Según las últimas indagaciones, en el Primer Mundo se multiplican las gentes que padecen sordera física. Ya sabíamos que la sordera metafísica es un mal que afecta sobremanera a quienes, en la actualidad, se ejercitan en la política, pero desconocíamos que ambas sorderas pueden equipararse en cantidad y calidad. Nuestra razón sospechaba que tanto ruido desbocado no debe tener buenas consecuencias, pero al estudiar la cuestión en la Universidad de Upsala, han llegado al resultado de que vivir entre ruidos, crecientes en número y agudeza, nos deteriora el órgano auditivo, como se ha comprobado que les sucede con frecuencia a quienes residen cerca de los aeropuertos internacionales. Y es que habitamos en un mundo donde cada vez hay más ruido que nueces.

Dicha apreciación académica, corroborada por la terrible perforadora que levanta el adoquinado, o por los macroconciertos multitudinarios donde los decibelios alcanzan alturas inverosímiles, nos han resucitado la certeza de que durante muchos siglos se tuvo al silencio --la contraposición del ruido y la furia presentes-- como una virtud cardinal. Así nos lo inculcaban en la escuela, llegando a considerarlo tan valioso como el oro. Entonces --nos referimos a la posguerra--, el silencio de la vida urbana solo se rompía en puntuales momentos de fiesta y alborozo, subrayados por el repique de las campanas de los templos. Las ferias comenzaban sus días con dianas floreadas recorriendo la ciudad para, apenas amanecía, despertar al vecindario. Festejos que tenían su «calle del infierno», llamada así por estar llena de altavoces diabólicos, y que terminaban con una función de fuegos artificiales, cuyo final era el trueno gordo, semejante a un cañonazo producido por un cohete gigantesco. Tales ruidos en el levante español se acentúan superlativamente, pues allí no se entiende cualquier celebración, por mínima que sea, sin los estallidos de la pólvora, concretados en tracas tormentosas y mascletás retumbantes que, en ocasiones, dañan los tímpanos.

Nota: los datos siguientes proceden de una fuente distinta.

-- ==== Sys2Proof/Machine/Obiolo.lean ====
section
/-! DEFINITION. Sys2Proof/Machine/Obiolo.lean: the commands of Table CF-6 that no other file owns: queries, queue configuration,
registers, configuration items, jobs, graphs, sequences, named buffers, regions and the cores (R398–R407). -/
namespace Sys2Proof.Machine

/-! ## Queries, registers, configuration items -/

def nopBody (_ : OpenCmd) (s : State) : Body := .ends (endDone 0 0) s

def queryBody (_ : OpenCmd) (s : State) : Body := .ends (endDone (regRead s .obId 0) (cpTime s)) s

/-- REG_ID and UNIT of word 1. -/
def regOfWord (ws : List W64) : Option Reg := regNamed (wordBits ws 1 15 0) (wordBits ws 1 31 16)

def endReg (s : State) (r : Reg) (u : Nat) : CmdEnd := endDone (regRead s r u % 2 ^ 64) (regRead s r u >>> 64)

/-- A refusal that reports the register it left as it was: Table CF-6 gives RESULT0 for every ending (DEDUCED, log entry 42). -/
def refuseShowing (code : Nat) (r : Reg) (u : Nat) (s : State) : Body :=
  .ends { endReg s r u with status := 1, reason := code } s

/-- A body of checks whose refusal reports a register. -/
def checkedShowing (codes : List (Option Nat)) (r : Reg) (u : Nat) (s : State) (go : Body) : Body :=
  let c := lowest codes
  if c != 0 then refuseShowing c r u s else go

def regReadBody (oc : OpenCmd) (s : State) : Body :=
  match regOfWord oc.words with
  | none => refuseBody 0x0109 s
  | some r => .ends (endReg s r (wordBits oc.words 1 31 16)) (readClears r (wordBits oc.words 1 31 16) s)

def regWriteBody (oc : OpenCmd) (s : State) : Body :=
  let u := wordBits oc.words 1 31 16
  match regOfWord oc.words with
  | none => refuseBody 0x0109 s
  | some r =>
    match regWriteGo r u (wordAt oc.words 2) (wordAt oc.words 3) s with
    | .error c => refuseShowing c r u s
    | .ok t => .ends (endReg t r u) t

/-- REG_WRITE, where it names register `r`; of another register it is not this row's. -/
def doRegWriteOf (r : Reg) (c : Cmd) (s : State) : State :=
  runWith (cmdOpcode c.words == 0x09 && wordBits c.words 1 15 0 == regId r) (fun _ => ownRecord c.door c.words) regWriteBody c s

/-- The configuration items with their defaults (Tables SB-2, HL-2, R16, R420). -/
def cfgItems : List (Nat × Nat) := [(0x0301, 8), (0x0520, 0), (0x0801, 0)]

def cfgValue (s : State) (k : Nat) : Option Nat := (cfgItems.find? (fun e => e.1 == k)).map (fun e => tgetD s.start.cfg k e.2)

def cfgReadBody (oc : OpenCmd) (s : State) : Body :=
  match cfgValue s (wordBits oc.words 1 15 0) with
  | none => refuseBody 0x0109 s
  | some v => .ends (endDone v 0) s

/-- The code of a reserved value of a configuration item. -/
def cfgCode (k v : Nat) : Option Nat :=
  if k = 0x0301 then failIf (8 < v) 0x0308
  else if k = 0x0520 then failIf (1 < v) 0x0526
  else failIf (v &&& (allBits - 0x73) != 0 || 1 < bitsOf v 1 0 || 3 < bitsOf v 6 4) 0x0801

/-- A command that must wait is accepted and not started. -/
def waits (oc : OpenCmd) (s : State) : Body := .runs (notYet oc.id s)

/-- CFG_WRITE begins a flash write; it ends with it. -/
def cfgWriteBody (oc : OpenCmd) (s : State) : Body :=
  let k := wordBits oc.words 1 15 0
  let v := wordAt oc.words 2
  match cfgValue s k with
  | none => refuseBody 0x0109 s
  | some _ =>
    match cfgCode k v with
    | some c => refuseBody c s
    | none => if s.sec.writing.isSome then waits oc s else .runs { s with sec.writing := some (.config oc.id k v) }

/-! ## Queue configuration (R407) -/

/-- Rings of enabled queues: (kind 0 SQ, 1 CQ, 2 EQ; number; base; bytes). -/
def rings (s : State) : List (Nat × Nat × Nat × Nat) :=
  (s.ob.sq.filter (fun e => getF s sqStateState e.1 != 0)).map (fun e => (0, e.1, e.2.base, 64 * 2 ^ getF s sqStateDepthLog2 e.1)) ++
  (s.ob.cq.filter (fun e => flagSet s cqStateEn e.1)).map (fun e => (1, e.1, e.2.base, 32 * 2 ^ getF s cqStateDepthLog2 e.1)) ++
  (if flagSet s eqStateEn 0 then [(2, 0, s.ob.eq.base, 64 * 2 ^ getF s eqStateDepthLog2 0)] else [])

/-- The check that enabling a queue runs: 0x0106 on base, depth and memory, 0x0107 on overlaps. -/
def ringCodes (s : State) (kind q base depth entry : Nat) : List (Option Nat) :=
  let n := entry * 2 ^ depth
  let meets := fun (b m : Nat) => rangesMeet base n b m
  [failIf (depth < 6 || 15 < depth || base % n != 0 || base % 4096 != 0 || !(isDevMem base n || (!selfHosted s && isHostWin base n))) 0x0106,
   failIf ((rings s).any (fun r => (r.1 != kind || r.2.1 != q) && meets r.2.2.1 r.2.2.2) ||
     (jobExists s && (meets s.xl.area s.xl.areaBytes || meets (getF s atFqBaseBase 0 * 131072) 131072)) ||
     (biasOn s && meets (biasTable s) 0x3000000)) 0x0107]

/-- Zero device memory, dropping every cached copy of a line with no transaction open on it. -/
def scrubRange (a n : Nat) (s : State) : State :=
  let hit := fun (line : Nat) => decide (a < 128 * line + 128) && decide (128 * line < a + n) && !lineOpen s line
  zeroMem a n { s with
    coh.lines := s.coh.lines.filter (fun e => !hit (e.1 % 2 ^ 34))
    coh.dir := s.coh.dir.filter (fun e => e.2.st == 0 || !hit (lineOfEntry e.1 e.2)) }

/-- Zero a range of device memory or of the host-link window. -/
def zeroPhys (a n : Nat) (s : State) : State := if isDevMem a n then scrubRange a n s else cpWrite a n 0 s

def sqConfigBody (oc : OpenCmd) (s : State) : Body :=
  let base := wordAt oc.words 1
  let q := wordBits oc.words 2 7 0
  let d := wordBits oc.words 2 11 8
  let prio := wordBits oc.words 2 13 12
  let en := wordBits oc.words 2 16 16 == 1
  let head := wordBits oc.words 3 15 0
  let st := getF s sqStateState q
  let k := tgetD s.ob.sq q {}
  let done := fun (t : State) => Body.ends (endDone (regRead t .sqState q) 0) t
  let put := fun (x : SubQ) (t : State) => { t with ob.sq := tput t.ob.sq q x }
  if st = 0 then
    if !en then done (setF sqStateDepthLog2 q d (setF sqStatePrio q prio (put { k with base := base } s)))
    else checkedShowing (ringCodes s 0 q base d 64) .sqState q s
      (done (setF sqStateState q 1 (setF sqStateTail q head (setF sqStateHead q head (setF sqStateDepthLog2 q d
        (setF sqStatePrio q prio (put { base := base } s)))))))
  else if !en then done (setF sqStateState q 0 (put { base := k.base } s))
  else if base != k.base || d != getF s sqStateDepthLog2 q then refuseShowing 0x0108 .sqState q s
  else if st = 2 then
    let tail := getF s sqStateTail q
    let keep := decide ((tail + 65536 - head) % 65536 ≤ 2 ^ d)
    done (setF sqStateState q 1 (setF sqStateTail q (if keep then tail else head) (setF sqStateHead q head
      (setF sqStatePrio q prio (put { base := k.base } s)))))
  else done (setF sqStatePrio q prio s)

Pero, volvamos a la divagación del silencio que, como tantas cosas, tiene su cara y su cruz. La cruz del silencio es la «ley del silencio», impuesta como un precepto por mafiosos y maltratadores que, con violencia, distorsionan la voluntad y el sosiego de la gente. Cruz del silencio es, igualmente, «el silencio de los corderos» --algunos lo llamaron paz--, tan apreciado por dogmáticos y dictadores que solo ven plausible y exacta su voz autoritaria.

La cara del silencio es el silencio que resulta indispensable para la creación artística --Juan Ramón Jiménez escribía en una sala insonorizada--, la reflexión profunda y la investigación científica, cuyo fruto debe ser lo que Eugenio d’Ors llamaba «la obra bien hecha», que tan necesaria es en tiempo de corrupciones a mansalva. Silencio, también, de aquellos antiquísimos cluniacenses de ora y labora que reglamentaron su uso y en el refectorio tenían escritas máximas exaltándolo. Silencio, otras veces, casi místico, poético, para mejor percibir «la música callada» y «la soledad sonora», como Juan de la Cruz, aquel monje de la oscura, de la silenciosa noche del alma. Silencio que, definido en los diccionarios como ausencia de sonidos, puede pertenecer, por derecho propio, a las palabras que, según la intuición del poeta Pedro Salinas, «nunca se gastan (...) y se tornan más bellas por más usadas», como hijo, rosa, mar, estrella...

Silencio, en fin, para paliar la contaminación del ruido que, crecientemente, en ocasiones incluso vulnerando el descanso nocturno, nos invade, aflige y deteriora.